Светло и просторно в прозрачной чистоте своей майское небо над Россией! Тихо светит ласковое, только что вставшее солнце на поля её и луга, и хранят ещё торжественное ночное молчание вековые леса вдоль её дорог, и приятно холодит натруженные, одеревеневшие за ночь босые студни путника лёгкая дорожная пыль, прибитая росой... Свободен! Наконец-то свободен, Господи! Свободен жить и свободен умереть, свободен идти в свободен прилечь на пригорочке, у ближайшей сосны, В жевать травинку, и смотреть на мир, свободен молиться Богу и свободен, не опасаясь ничего, постучаться в окно любой приглянувшейся по дороге избушки и именем Христовым попроситься на ночлег.

Долог путь от Москвы до Белоозера пешему человеку! И кабы не щедрость, не забота людская, самому ему, Сильвестру, на своём пропитании в такую даль бы не дойти. В тряпице за поясом у него всего две серебряные деньги, а в котомочке за спиной лишь другая пара лаптей, да онучи про запас, да мешочек с солью, да огниво и трут.
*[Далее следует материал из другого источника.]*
/-- 41_checksum.md R178: a change of one byte is detected; raising one byte and lowering a later one by the same
amount of 1 is undetected only where their distance is a multiple of 256. -/
def Obligations.ChecksumDetection : Prop :=
  ∀ (before after : List Byte) (x y : Byte),
    (x ≠ y → checksumOf (before ++ [x] ++ after) ≠ checksumOf (before ++ [y] ++ after)) ∧
    ∀ between : List Byte,
      (checksumOf (before ++ [x + 1] ++ between ++ [y - 1] ++ after) =
          checksumOf (before ++ [x] ++ between ++ [y] ++ after) ↔
        (between.length + 1) % 256 = 0)

/-! ## Decimal and float forms -/

/-- 00_scope.md R14: `Dec` is digits only, has no leading zero unless it is `0`, and denotes its number; `SDec` puts
`-` before the magnitude of a negative number; `DecVal` permits leading zeros. -/
def Obligations.DecimalRendering : Prop :=
  (∀ n, Digits (dec n) ∧ decVal (dec n) = n ∧ ((dec n).head? = some 0x30#8 ↔ n = 0)) ∧ dec 0 = [0x30#8] ∧
  (∀ n : Nat, sdec n = dec n ∧ (0 < n → sdec (-n) = 0x2D#8 :: dec n)) ∧
  (∀ f, Digits f → decVal (0x30#8 :: f) = decVal f) ∧
  ∀ (f : List Byte) (d : Nat), d < 10 → decVal (f ++ [BitVec.ofNat 8 (0x30 + d)]) = 10 * decVal f + d

/-- The widths of 30_encoding.md R131: `Dec` of a u8, u16 and u32, `SDec` of an i8, i16 and i32, `FmtF`, the one byte of
an ACK value, and the text that ADD_STRING appends: one byte less than `TEXT_CAP`, R131's 126 with the default 127. -/
def Obligations.RenderingWidths : Prop :=
  (∀ v : Byte, (dec v.toNat).length ≤ 3) ∧ (∀ v : U16, (dec v.toNat).length ≤ 5) ∧
  (∀ v : U32, (dec v.toNat).length ≤ 10) ∧ (∀ v : BitVec 8, (sdec v.toInt).length ≤ 4) ∧
  (∀ v : BitVec 16, (sdec v.toInt).length ≤ 6) ∧ (∀ v : BitVec 32, (sdec v.toInt).length ≤ 11) ∧
  (∀ (ties : Ties) (x : U32), (fmtF ties x).length ≤ 47) ∧
  (∀ (id : List Byte) (value : Bool), (ackBody id value).length = id.length + 4) ∧
  ∀ (s t : State) (text : Nat) (bs : List Byte), exec (.addString text) s = .next t →
    t.txText = s.txText ++ [0x2C#8] ++ bs → bs.length + 1 ≤ s.config.textCap ∧ (s.config.textCap = 127 → bs.length ≤ 126)

/-- 30_encoding.md R132: a finite float renders as its sign bit, the integer part, `.` and six digits of the integer
nearest to its magnitude times 10^6, ties as the parameter says; a NaN as `nan`, an infinity as `inf`, after the sign. -/
def Obligations.FloatRenderingIsNearest : Prop :=
  ∀ (ties : Ties) (x : U32),
    let sign := if x.msb then [0x2D#8] else []
    (floatExp x ≠ 255 → ∃ r : Nat,
      fmtF ties x = sign ++ dec (r / 10 ^ 6) ++ [0x2E#8] ++ pad6 (r % 10 ^ 6) ∧
      |(r : ℚ) - |floatValue x| * 10 ^ 6| ≤ 1 / 2 ∧
      (|(r : ℚ) - |floatValue x| * 10 ^ 6| = 1 / 2 →
        match ties with
        | .even => r % 2 = 0
        | .away => |floatValue x| * 10 ^ 6 < r)) ∧
    (floatExp x = 255 → floatFrac x ≠ 0 → fmtF ties x = sign ++ [0x6E#8, 0x61#8, 0x6E#8]) ∧
    (floatExp x = 255 → floatFrac x = 0 → fmtF ties x = sign ++ [0x69#8, 0x6E#8, 0x66#8]) ∧
    ∀ n < 10 ^ 6, (pad6 n).length = 6 ∧ Digits (pad6 n) ∧ decVal (pad6 n) = n

/-! ## RECEIVE -/

/-- RECEIVE's first step: the deadline armed (42_frame_reader.md R182), the records reset and nothing else of the
buffers (R183), then NO_INPUT where the queue is empty, else the checksum reset and the scan (R184). -/
def Obligations.ReceiveFirstStep : Prop :=
  ∀ s : State,
    let v : State := { s with
      deadline := s.now + BitVec.ofNat 32 s.config.baseTimeoutMs
      rxAscii := ⟨0#8, 0#8, [], false⟩, rxAck := ⟨0#8, false, false⟩, rxBin := ⟨0#8, 0#16, false⟩
      rxStr := ⟨0#8, 0#16, [], false⟩, rxCursor := 0 }
    encode .receive = .command ⟨0x01#8, []⟩ ∧
    (s.rxFifo = [] → exec .receive s = .next { v with resKind := .none, lastFail := .noInput, phase := .idle }) ∧
    (s.rxFifo ≠ [] → exec .receive s = .next { v with csA := 0#8, csB := 0#8, phase := .busy .scan })

/-- The four FRAME rows start their sub-parsers at the id field, with nothing read of it yet (42_frame_reader.md R192,
R197, R198, R199); `!` extends the deadline (R190). What the sub-parsers then do is stated by the frame statements. -/
def Obligations.FrameEntries : Prop :=
  ∀ s : State,
    exec .frameAscii s = .next { s with phase := .busy (.field .asciiId []) } ∧
    exec .frameAck s = .next { s with phase := .busy (.field .ackId []) } ∧
    exec .frameBinary s = .next { s with
      phase := .busy (.field .binId []), deadline := s.deadline + BitVec.ofNat 32 s.config.binaryExtMs } ∧
    exec .frameString s = .next { s with phase := .busy (.field .strId []) }

/-- What a poll before the deadline does where it takes no byte of a payload. On an empty queue a wait iteration changes
nothing (70_reset_and_hazards.md R401); where nothing is scheduled the model gives that turn to the clock (log 3).
`ReadField`'s loop (42_frame_reader.md R186), on an empty queue or a byte queued: at the digit limit it stops; at a
terminator it stops without consuming it; else it consumes the byte, checksummed unless it is the trailer's (R188). -/
def Obligations.PollsBeforeDeadline : Prop :=
  ∀ s : State, expired s = false →
    (∀ k, s.phase = .busy k → s.rxFifo = [] →
      (∀ use acc, k = .field use acc → acc.length ≠ fieldMaxDigits s.config use) →
      (∀ rest, s.schedule = .engine :: rest → step s = .next { s with schedule := rest }) ∧
      (s.schedule = [] → step s = .next { s with now := s.now + 1#32 })) ∧
    ∀ (u : State) (use : FieldUse) (acc : List Byte), EngineNext s u → u.phase = .busy (.field use acc) →
      let limit := match use with
        | .asciiId | .ackId | .binId | .strId => u.config.idDigits
        | .binLen _ | .strLen _ => u.config.lenDigits
        | .trailer _ _ => u.config.csDigits
      let ends := fun b : Byte => match use with
        | .asciiId => b = 0x2C#8 ∨ b = 0x3B#8
        | .ackId | .binId | .strId => b = 0x2C#8
        | .binLen _ | .strLen _ | .trailer _ _ => b = 0x3B#8
      let stopped := step s = .next { u with phase := .busy (.fieldEnd use acc) }
      (acc.length = limit → stopped) ∧
      ∀ b rest, u.rxFifo = b :: rest → (ends b → stopped) ∧
        (acc.length ≠ limit → ¬ ends b → step s = .next { u with
          phase := .busy (.field use (acc ++ [b])), rxFifo := rest
          csA := match use with
            | .trailer _ _ => u.csA
            | .asciiId | .ackId | .binId | .strId | .binLen _ | .strLen _ => u.csA + b
          csB := match use with
            | .trailer _ _ => u.csB
            | .asciiId | .ackId | .binId | .strId | .binLen _ | .strLen _ => u.csB + (u.csA + b) })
Да ещё несёт он за спиною икону Пресвятой Девы Марии, снятую им тайком со стены храма Благовещенья, откуда изгнан он был гонителями своими. И отныне разлучить его с этой иконою может одна лишь смерть.
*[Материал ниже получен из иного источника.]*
/-- The scan takes `!`: by the end of `before` a byte is there and the deadline has not passed, and a poll follows. -/
theorem scan_takes_bang {s : State} {before after : List Turn} {rest : List Byte} (hp : s.phase = .busy .scan)
    (hs : s.schedule = before ++ after) (hd : InTime s.deadline s.now before) (hne : s.rxFifo ++ arrivals before ≠ [])
    (ha : after = [] ∨ after.head? = some .engine) (hd' : InTime (extendDeadline s).deadline s.now s.schedule)
    (hq : s.rxFifo ++ arrivals s.schedule = chBang :: rest) :
    ∃ n t, runs n s t ∧ Reaches (.field .binId []) (csStep (s.csA, s.csB) chBang) rest (extendDeadline s) t := by
  obtain ⟨n, t, turns, fifo, now, h1, h2, h3, h4, h5, h6⟩ :=
    runs_to_poll .scan (s.csA, s.csB) s before after s.rxFifo s.now hd hne ha
  rw [← hs, enRoute_self hp] at h1
  rw [← hs] at h3 h4
  rw [hq] at h3
  rcases fifo with _ | ⟨c, fifo⟩
  · obtain h6 | ⟨_, _, h6, _⟩ := h6
    · exact absurd rfl h6
    · cases h6
  · obtain ⟨rfl, hrest⟩ := List.cons.inj h3
    refine ⟨n + 1, enRoute (.field .binId []) (csStep (s.csA, s.csB) chBang) fifo turns now (extendDeadline s),
      runs_add h1 (runs_one ?_), fifo, turns, now, rfl, hrest, h4 _ hd'⟩
    rw [step_busy h2 rfl]
    simp only [receiveStep]
    rw [scanStep_byte (b := chBang) (rest := fifo) h5 rfl]
    rfl

end Sys2Proof.Machine
end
Идёт, бредёт бывший благовещенский протопоп по дорогам лесным, по полям и оврагам, от жилья к жилью. И поют ему птицы небесные, и развевает лёгкий майский ветерок его седые волосы, и играет с его бородой, и холодит его разгорячённый лоб. И душа его изнемогает от счастья, от восторга дивного и прежде ему неведомого пред Божьим миром, и не жаль ему больше в этой жизни ничего, ибо избавил его Господь от всякой скверны житейской и приблизил его к Свету. И если остановится он у родничка лесного, то испьёт студёной водицы и вновь возблагодарит Господа за неизречённую милость Его. А если заяц перебежит дорогу, то и ему подмигнёт он, как брату: дескать, скачи, косой, радуйся жизни и ты, творение Божие, пока жив. А если услышит он в поле над головой, как заливается жаворонок, и ухватят его слабеющие глаза эту точечку, еле видимую в небе, то и птаху ту вольную благословит поп и возрадуется ей... Ах, идти бы так и идти, и прийти на край света, и умереть там, и, очнувшись в жизни вечной, постучаться в Небесные врата, и сказать лишь одно слово, слово заветное, что звучало, и звало, и силилось вырваться из сердца его всю жизнь: «Господи! Это я...»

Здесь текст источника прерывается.